The action of the play from the moment the murderer, Earl Williams, breaks jail is too much for any plot to hold. There are moments like the one in which the little trollop who loves the criminal jumps out a window rather than tell the reporters what he knows--which are generated spontaneously and without much reference to the pattern of the play. The murder as pointed out by able Arthur "Ruhl of the New York Herald Tribune starts as a tragic figure and ends in savage comedy. Not content to be general, the authors of The Front Page with the instinct of reporters for precision have made their mayor William Hale Thompson. But with all its impedimenta of satire, melodrama, superfluous action and uncertainty of mood, The Front Page never quite loses its pace or its direction.
George S. Kaufman directed the play; he has beaten it until it goes smoothly at top speed. The acting is more exactly true now than it was during the tryout period (TIME, June 4). Osgood Perkins,* who plays the city editor, could probably hold down the job on an offstage newssheet, so completely has he mastered the dirty tricks of his trade. The Front Page is full of expletives and nursery words such as all reporters use outside their writings. These, if understood, will cause horror to the imbecile portion of the theatre-going public and will probably later be deleted from the dialog. But The Front Page is not one of those delicately perfect scrolls in which a changed syllable would mean destruction. Noisy, rapid, robust, exciting, and too true to be bad, it can stand a few unnecessary changes without wilting.
The Song Writer is a play whose meagre inspiration quite patently originated in the headline romance of famed Irving Berlin & Ellin Mackay. The composer in the play, David Bernard, is just such a wistful tinkler as his prototype appeared when the human interest hounds had finished their sport with him. The developments which follow his hasty wedding to an heiress are not included in the original. The bride of the minstrel is soon discovered in the apartment of another man, a man of her own haut-monde, who has a private bar and the idiotic cynicism which the drama conventionally imputes to the Social Register. Surprised by the song writer, his wife becomes hysterical and goes to Paris. In the last act, haunted by a melody called "You're Gone," in which David Bernard has expressed his unabatable regret, Mrs. Bernard comes back from Paris in time for a reconciliatory curtain.

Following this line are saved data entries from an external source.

/-- Where an event of a step comes from: a verdict's report on the completed LEN, or an outcome's on the completed RXCK. -/
theorem step_event {s t : State} {e : Event} (run : step s = .next t) (emitted : t.event = some e) :
    ∃ v u, Takes s (.byte v) u ∧
      ((s.st = .expectLengthHigh ∧ ∃ w, w = acc v { u with len := setHi u.len v } ∧ (verdict w).report w = some e) ∨
       (s.st = .expectChecksumHigh ∧ ∃ w, w = { u with rxck := setHi u.rxck v } ∧ (ckOutcome w).report w = e ∧
          exec (ckOutcome w).operation w = .next t)) := by
  cases step_case run with
  | reset cfg _ run => cases run; cases emitted
  | hold _ _ _ same => rw [same] at emitted; cases emitted
  | taken x u _ takes run =>
    cases emits : emitsAt s.st with
    | false => cases (exec_selected_silent run takes.event emits).symm.trans emitted
    | true =>
      cases x with
      | flush => cases run; cases takes.event.symm.trans emitted
      | byte v =>
        refine ⟨v, u, takes, ?_⟩
        rcases of_decide_eq_true emits with st | st
        · rw [st] at run
          rw [exec_operationOf_lengthHigh rfl] at run
          exact .inl ⟨st, _, rfl, (exec_verdict_event run takes.event).symm.trans emitted⟩
        · rw [st] at run
          rw [exec_operationOf_checksumHigh rfl] at run
          exact .inr ⟨st, _, rfl, Option.some.inj ((exec_outcome_event run).symm.trans emitted), run⟩

/-- A byte taken in ExpectChecksumHigh is the last of its frame, which emits (60_exceptions.md R199). -/
theorem step_checksumHigh_emits {s t : State} {v : U8} (released : pinNow s = none) (last : s.st = .expectChecksumHigh)
    (next : s.replay.head? = some v ∨ s.replay = [] ∧ s.inputs.head? = some (.byte v)) (run : step s = .next t) :
    t.event ≠ none := by
  obtain ⟨u, takes⟩ : ∃ u, Takes s (.byte v) u := by
    rcases next with front | ⟨empty, front⟩
    · obtain ⟨rest, front⟩ := List.head?_eq_some_iff.mp front
      exact ⟨_, .replay front⟩
    · obtain ⟨rest, front⟩ := List.head?_eq_some_iff.mp front
      exact ⟨_, .input empty front⟩
  rw [step_of_takes released takes, last, exec_operationOf_checksumHigh rfl] at run
  rw [exec_outcome_event run]
  exact Option.some_ne_none _

/-- Settles O24: verdicts report in ExpectLengthHigh, outcomes in ExpectChecksumHigh, and every outcome reports. -/
theorem onlyLengthHighAndChecksumHighEmit : Obligations.OnlyLengthHighAndChecksumHighEmit := by
  refine ⟨fun s t e run emitted => ?origin, fun s t v released last next run => step_checksumHigh_emits released last next run⟩
  case origin =>
    obtain ⟨v, u, -, ⟨st, w, -, reported⟩ | ⟨st, w, -, reported, -⟩⟩ := step_event run emitted
    · cases d : verdict w <;> rw [d] at reported <;> cases reported <;> exact st
    · cases o : ckOutcome w <;> rw [o] at reported <;> cases reported <;> exact st

/-! ### The return to ScanningForSync -/

/-- The frame goes on without an event, or it has ended with its registers clear (60_exceptions.md R201). -/
def ContinuesOrEnds (s t : State) : Prop :=
  (t.event = none ∧ (t.st = .scanningForSync → s.st = .scanningForSync)) ∨ (t.st = .scanningForSync ∧ FrameClear t)

theorem exec_verdict_continuesOrEnds {d : Verdict} {s t : State} (run : exec d.operation s = .next t)
    (silent : s.event = none) : ContinuesOrEnds s t := by
  cases d with
  | tooLarge | wrongLen => cases run; exact .inr ⟨rfl, raise_clear _ _⟩
  | poll | accept => cases run; exact .inl ⟨silent, nofun⟩

theorem exec_outcome_ends {o : CkOutcome} {s t : State} (run : exec o.operation s = .next t) :
    t.st = .scanningForSync ∧ FrameClear t := by
  cases o <;> cases run <;> exact ⟨rfl, raise_clear _ _⟩

theorem exec_selected_continuesOrEnds {x : Symbol} {s t : State} (run : exec (operationOf x s.st) s = .next t)
    (silent : s.event = none) : ContinuesOrEnds s t := by
  cases x with
  | flush => cases run; exact .inr ⟨rfl, endFrame_clear s⟩
  | byte v =>
    cases st : s.st with
    | expectLengthHigh =>
      rw [st, exec_operationOf_lengthHigh rfl] at run
      exact exec_verdict_continuesOrEnds (s := acc v { s with len := setHi s.len v }) run silent
    | expectChecksumHigh =>
      rw [st, exec_operationOf_checksumHigh rfl] at run
      exact .inr (exec_outcome_ends run)
    | scanningForSync =>
      rw [st] at run
      simp only [operationOf] at run
      split_ifs at run <;> cases run <;> exact .inl ⟨silent, fun _ => st⟩
    | expectSyncTrailer =>
      rw [st] at run
      simp only [operationOf] at run
      split_ifs at run <;> cases run
      · exact .inl ⟨silent, nofun⟩
      · exact .inl ⟨silent, nofun⟩
      · exact .inr ⟨rfl, endFrame_clear s⟩
    | accumulatingPayload =>
      rw [st, exec_operationOf_payload] at run
      cases run
      exact .inl ⟨silent, fun scanning => by dsimp only at scanning; split_ifs at scanning⟩
    | expectClass | expectId | expectLengthLow | expectChecksumLow => rw [st] at run; cases run; exact .inl ⟨silent, nofun⟩

theorem step_continuesOrEnds {s t : State} (run : step s = .next t) : ContinuesOrEnds s t := by
  cases step_case run with
  | reset cfg _ run =>
    obtain ⟨clear, scanning, -⟩ := exec_reset_discards run
    exact .inr ⟨scanning, clear⟩
  | hold _ _ _ same => subst same; exact .inl ⟨rfl, fun scanning => scanning⟩
  | taken x u _ takes run =>
    rw [← takes.st] at run
    have := exec_selected_continuesOrEnds run takes.event
    rwa [ContinuesOrEnds, takes.st] at this

/-- Settles O25: a step that emits, or comes to ScanningForSync from elsewhere, has ended the frame. -/
theorem everyReturnToScanningClearsTheFrame : Obligations.EveryReturnToScanningClearsTheFrame := by
  intro s t run
  rcases step_continuesOrEnds run with ⟨silent, stays⟩ | ended
  · exact ⟨fun emitted => absurd silent emitted, fun away scanning => absurd (stays scanning) away⟩
  · exact ⟨fun _ => ended, fun _ _ => ended.2⟩

end Sys2Proof.Machine
end

section
/-! The invariant (10_state.md R34, R35, R37, R43, 43_checksum.md R152, 42_validator.md R143, 44_recovery.md R170): what it says of the
registers in each STATE, and that every step keeps it. -/

namespace Sys2Proof.Machine

/-! ### The registers STATE by STATE -/

/-- No payload has been allocated, and no checksum byte received (10_state.md R34, R35). -/
abbrev Unallocated (s : State) : Prop := s.rxck = 0 ∧ s.pwp = 0 ∧ s.payv = false

/-- The payload is present and of a length the validator has passed (R35, 42_validator.md R143). -/
abbrev Allocated (s : State) : Prop := s.payv = true ∧ s.len.toNat ≤ lmax s.maxlen

/-- What the invariant says of the frame registers in each STATE, the sums apart. -/
def Registers (s : State) : Prop :=
  match s.st with
  | .scanningForSync | .expectSyncTrailer | .expectClass => FrameClear s
  | .expectId => (s.id = 0 ∧ s.len = 0) ∧ Unallocated s
  | .expectLengthLow => s.len = 0 ∧ Unallocated s
  | .expectLengthHigh => hi s.len = 0 ∧ Unallocated s
  | .accumulatingPayload => s.pwp.toNat < s.len.toNat ∧ s.rxck = 0 ∧ Allocated s
  | .expectChecksumLow => s.pwp = s.len ∧ s.rxck = 0 ∧ Allocated s
  | .expectChecksumHigh => s.pwp = s.len ∧ hi s.rxck = 0 ∧ Allocated s

theorem registers_of_clear {s : State} (start : s.st.startsClear = true) (clear : FrameClear s) : Registers s := by
  cases st : s.st <;> simp only [st, DecState.startsClear, Bool.false_eq_true] at start <;> simpa only [Registers, st]

theorem Invariant.unallocated {s : State} (inv : Invariant s) (before : s.st.holdsPayload = false) : Unallocated s :=
  ⟨inv.rxckNext (fun last => by rw [last] at before; cases before), inv.pwpIdle before, inv.payvIff.trans before⟩

theorem Invariant.allocated {s : State} (inv : Invariant s) (holds : s.st.holdsPayload = true) : Allocated s :=
  ⟨inv.payvIff.trans holds, inv.lenBound holds⟩

theorem Invariant.registers {s : State} (inv : Invariant s) : Registers s := by
  unfold Registers
  cases st : s.st with
  | scanningForSync | expectSyncTrailer | expectClass => exact inv.frameClear (by rw [st]; rfl)
  | expectId => exact ⟨inv.idNext st, inv.unallocated (by rw [st]; rfl)⟩
  | expectLengthLow => exact ⟨inv.lenNext st, inv.unallocated (by rw [st]; rfl)⟩
  | expectLengthHigh => exact ⟨inv.lenHighNext st, inv.unallocated (by rw [st]; rfl)⟩
  | accumulatingPayload => exact ⟨inv.pwpFilling st, inv.rxckNext (st ▸ nofun), inv.allocated (by rw [st]; rfl)⟩
  | expectChecksumLow => exact ⟨inv.pwpDone (.inl st), inv.rxckNext (st ▸ nofun), inv.allocated (by rw [st]; rfl)⟩
  | expectChecksumHigh => exact ⟨inv.pwpDone (.inr st), inv.rxckHighNext st, inv.allocated (by rw [st]; rfl)⟩
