-- ==== Sys2Proof/WellFormed.lean ====
section
/-! DEFINITION. WellFormed.lean: which terms of `Instr` some bytes encode under given default sizes (spec/30_encoding.md R91 to
R99). A `Bool`, so that `decide` runs on it. -/

namespace Sys2Proof

/-- At most one prefix of each class (R91). -/
def prefixesOk : List Prefix → Bool
  | [] => true
  | p :: ps => ps.all (fun q => !p.sameClass q) && prefixesOk ps

/-- The memory operand is one the addressing table of `A` has: `BP` alone (`mod` = 0, `r/m` = 6) is `disp16` (R99), ESP as `r/m`
is the SIB escape and EBP with `mod` = 0 is `disp32`, as `r/m` (R97) and as SIB base (R98). -/
def memOpOk (a : Size) : MemOp → Bool
  | .base16 .bp .none => false
  | .base16 _ _ => a == .w16
  | .abs16 _ => a == .w16
  | .base32 .esp _ => false
  | .base32 .ebp .none => false
  | .base32 _ _ => a == .w32
  | .abs32 _ => a == .w32
  | .sib _ _ .ebp .none => false
  | .sib _ _ _ _ => a == .w32
  | .sibAbs _ _ _ => a == .w32

/-- A register operand is well formed under either address size (R95). -/
def rmOk (a : Size) : RM → Bool
  | .reg _ => true
  | .mem m => memOpOk a m

/-- The prefixes are admitted, they select the row's operand size (R92), and the operand is in the table of the address size they
select (R93). -/
def wellFormed (d : Defaults) (i : Instr) : Bool :=
  prefixesOk i.prefixes && opSizeOf d.opSize i.prefixes == i.width && rmOk (addrSizeOf d.addrSize i.prefixes) i.rm

end Sys2Proof
end

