-- ==== Sys2Proof/Machine/Dispatch.lean ====
section
/-! DEFINITION. Machine/Dispatch.lean: one arm per constructor of `Instr`, each a direct call of the instruction's meaning. -/

namespace Sys2Proof.Machine

def exec (i : Instr) (s : State) : Host.Outcome State Fault Refusal :=
  match i with
  | .bound16 pre reg rm => Sys2Proof.Machine.execBound16 pre reg rm s
  | .bound32 pre reg rm => Sys2Proof.Machine.execBound32 pre reg rm s
  | .bsf16 pre reg rm => Sys2Proof.Machine.execBsf16 pre reg rm s
  | .bsf32 pre reg rm => Sys2Proof.Machine.execBsf32 pre reg rm s
  | .bsr16 pre reg rm => Sys2Proof.Machine.execBsr16 pre reg rm s
  | .bsr32 pre reg rm => Sys2Proof.Machine.execBsr32 pre reg rm s
  | .btReg16 pre rm reg => Sys2Proof.Machine.execBtReg16 pre rm reg s
  | .btReg32 pre rm reg => Sys2Proof.Machine.execBtReg32 pre rm reg s
  | .btImm16 pre rm imm => Sys2Proof.Machine.execBtImm16 pre rm imm s
  | .btImm32 pre rm imm => Sys2Proof.Machine.execBtImm32 pre rm imm s
  | .btcReg16 pre rm reg => Sys2Proof.Machine.execBtcReg16 pre rm reg s
  | .btcReg32 pre rm reg => Sys2Proof.Machine.execBtcReg32 pre rm reg s
  | .btcImm16 pre rm imm => Sys2Proof.Machine.execBtcImm16 pre rm imm s
  | .btcImm32 pre rm imm => Sys2Proof.Machine.execBtcImm32 pre rm imm s
  | .btrReg16 pre rm reg => Sys2Proof.Machine.execBtrReg16 pre rm reg s
  | .btrReg32 pre rm reg => Sys2Proof.Machine.execBtrReg32 pre rm reg s
  | .btrImm16 pre rm imm => Sys2Proof.Machine.execBtrImm16 pre rm imm s
  | .btrImm32 pre rm imm => Sys2Proof.Machine.execBtrImm32 pre rm imm s
  | .btsReg16 pre rm reg => Sys2Proof.Machine.execBtsReg16 pre rm reg s
  | .btsReg32 pre rm reg => Sys2Proof.Machine.execBtsReg32 pre rm reg s
  | .btsImm16 pre rm imm => Sys2Proof.Machine.execBtsImm16 pre rm imm s
  | .btsImm32 pre rm imm => Sys2Proof.Machine.execBtsImm32 pre rm imm s

end Sys2Proof.Machine
end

Georgie Price, to suit whose vaudevillain talents the role was designed, pattered prettily through the path of his melodic romance. The heroine, Mayo Methot, was competent as an actress and very pretty, but neither she nor Mr. Price deserved the plaudits which Jennie Moscowitz received for the way she played the songster's mother. The bad ballads of David Bernard, some of them supplied by Georgie Price, seemed inadequate for their part in the plot but the hokum in Crane Wilbur's play was well suited to its theme. The pathos of the play, like its comedy, had a touch of the untrue, sudden and exaggerated glitter which illuminates Tin Pan Alley.
He Understood Women. He is Julien Remain, a boulevardier who boasted of his systematic passions; the women are mainly the Baroness LeLong, his momentary mistress, and Aline, her maid, who becomes Julien's wife, whom he distrusts in the second act and embraces in the third. Also there is a young soldier, lecherous and dressed in blue. Nothing in the play, its characters, its situations or its continental idiom is fresh or interesting. It is a spurious attempt to be nice and naughty by one Frances Lynch and by Michael Kallesser who last spring so soberly and slowly gave companionate weddings a bite on the nose in Marriage on Approval.
*He has previously played in: Spread Eagle, Women Go on Forever, Weak Sisters, Beggar on Horseback.